Effective June 30th, 2010 the Program in Health Care Ethics will be on academic hiatus
It is with sadness that we must announce that the Health Care Ethics Program will go on hiatus for an undetermined amount of time. Due to current economic conditions, our program lost its funding and we are unable to offer classes or accept students at this time. We look forward to a financially stable future when HCE courses can again be offered.
For further information, please contact the School of Community Health Sciences at 775-784-4041.
- To what extent are moral conscience objections relevant to providers decisions to treat?
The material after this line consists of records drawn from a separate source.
/-- TJ_OK clears at an excess, and is set after a full hour without one (R55). -/
def State.judgeHour (s : State) : State :=
  if s.hotTen then
    ({ s with power := { s.power with excessAt := s.now + 1 } }).setOBit 0x801100 0 false
  else if s.power.excessAt ≠ 0 ∧ s.power.excessAt + 3600000000000 ≤ s.now + 1 then
    ({ s with power := { s.power with excessAt := 0 } }).setOBit 0x801100 0 true
  else s

/-- Die `d` (CD0, CD1, HUB) reads `t` °C. -/
def State.readTemp (s : State) (d : Nat) (t : Int) : State :=
  let s1 := s.countWarm.judgeHour
  let above := decide (s1.temp 5 < t)
  let s2 := if above && decide (s1.temp (d + 1) ≤ s1.temp 5) then s1.logEv 0x21 0 0 {} else s1
  let s3 := s2.setO (ok 0x2000 (d + 1)) (trunc 8 t)
  let s4 := if s3.temp 4 < t then s3.setO 0x200004 (trunc 8 t) else s3
  let hot := Tbl.get 0 s4.power.hotFrom d
  let hot' := if 95 < t then (if hot = 0 then s4.now + 1 else hot) else 0
  let warn := if s4.anyWarm then (if s4.power.warnFrom = 0 then s4.now + 1 else s4.power.warnFrom) else 0
  ({ s4 with power := { s4.power with hotFrom := Tbl.set 0 s4.power.hotFrom d hot', warnFrom := warn } }).settle

/-- JUNCTION_TEMPERATURE_EXCESS: die `d` reads `t` °C. -/
def execJunctionTemperatureExcess (d : Fin 3) (t : BitVec 8) (s : State) : Host.Outcome State Fault Refusal :=
  .next (s.readTemp d t.toInt)

/-- The partitions whose frequency is due to change have their contexts pre-empted. -/
def State.cool500 (s : State) : State :=
  let l := s.runningBe.filter (fun n => s.slowDue (s.o (ctxObj n 2)))
  let s1 := l.foldl (fun t n => (t.ctxPreempt n).1) s
  ({ s1 with power := { s1.power with cooled := s1.power.cooled ++ l } }).afterPreempt

/-- THERMAL_REDUCTION: compute die `d` reads 105 °C or more; its best-effort partitions run at 500 MHz (R603). -/
def execThermalReduction (d : Fin 2) (t : BitVec 8) (s : State) : Host.Outcome State Fault Refusal :=
  .next (
    let s1 := s.readTemp d t.toInt
    if t.toInt < 105 ∨ s1.oBit 0x200008 d = true then s1
    else ((s1.setOBit 0x200008 d true).logEv 0x21 0 0 {}).cool500)

/-- THERMAL_REDUCTION_END: die `d`, which reads `t`, has stayed below 100 °C for 10 s (R603). -/
def execThermalReductionEnd (d : Fin 2) (t : BitVec 8) (s : State) : Host.Outcome State Fault Refusal :=
  .next (
    let s1 := s.readTemp d t.toInt
    if 100 ≤ t.toInt ∨ s1.oBit 0x200008 d = false then s1 else (s1.setOBit 0x200008 d false).cool500)

/-- A thermal trip: P4 at once, whatever else goes on (R599, R604). -/
def State.trip (s : State) : State :=
  let s2 := ((s.setO 0x1F2001 4).incO 0x200009 1).logEv 0x21 0 0 {}
  let s3 : State := { s2 with flash := { s2.flash with extra := Tbl.set none s2.flash.extra 0x200009 (some (s2.o 0x200009)) } }
  let s4 := if s3.o 0x1F2002 = 4 then s3 else s3.enterP4.setCurrent 4
  ({ s4 with power := { s4.power with tripped := true } }).settle

/-- THERMAL_TRIP: die `d` has read T_TRIP = 115 °C or more for 1 ms: P4 at once (R604). -/
def execThermalTrip (d : Fin 3) (t : BitVec 8) (s : State) : Host.Outcome State Fault Refusal :=
  .next (
    let s1 := s.readTemp d t.toInt
    if t.toInt < 115 || s1.power.stage == 0 then s1 else s1.trip)

/-! ### Resets that meet a power state (R518, R527, R599) -/

/-- FENCE_REQUEST: the PMC serves the oldest request, unless it restarts or the request is POWER_CYCLE_REQUEST's. A step
ends an entry into P3 or P4, and P3 is left before it. -/
def execFenceRequest (s : State) : Host.Outcome State Fault Refusal :=
  .next (
    if s.fw.pmcDown || s.cycleNext || s.reqs.isEmpty then s
    else
      let s1 := if s.power.entering = 0 then s
        else ({ s with power := { s.power with entering := 0 } }.setO 0x1F2001 (if s.o 0x1F2002 = 3 then 3 else 0))
      let s2 := if s1.o 0x1F2002 = 3 then (s1.setO 0x1F2001 0).exitP3 else s1
      (s2.serveRequest).resumeMarked)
- Should parents be notified of their teens sexual activities?
- Should the dead be used in medical experiments?
- Is there a right to health and health care?
Health Care Ethics (HCE) deals with ethical and moral questions about what our society should look like. National debates on cloning, abortion, stem cells, withdrawing life support, prescription drug regulation and marketing, research on humans and animals, human rights, bioterrorism, access to health care, advance directives, and many other topics are the areas of study that fall under health care ethics. The policy decisions made on these issues will have long lasting repercussions and will define the social norms with which we all live.
Beyond the big questions, ethics asks how do you want to live your life? Every decision a person makes has an ethical foundation. When going to work or school do you ride a bike, take a bus, car pool, or drive a car? For lunch, do you eat meat and cheese (animal products) or do you eat vegetables? Do you wear clothes that were made by slave labor or by people who receive a living wage for their labor? Each choice one makes requires careful deliberation and thought.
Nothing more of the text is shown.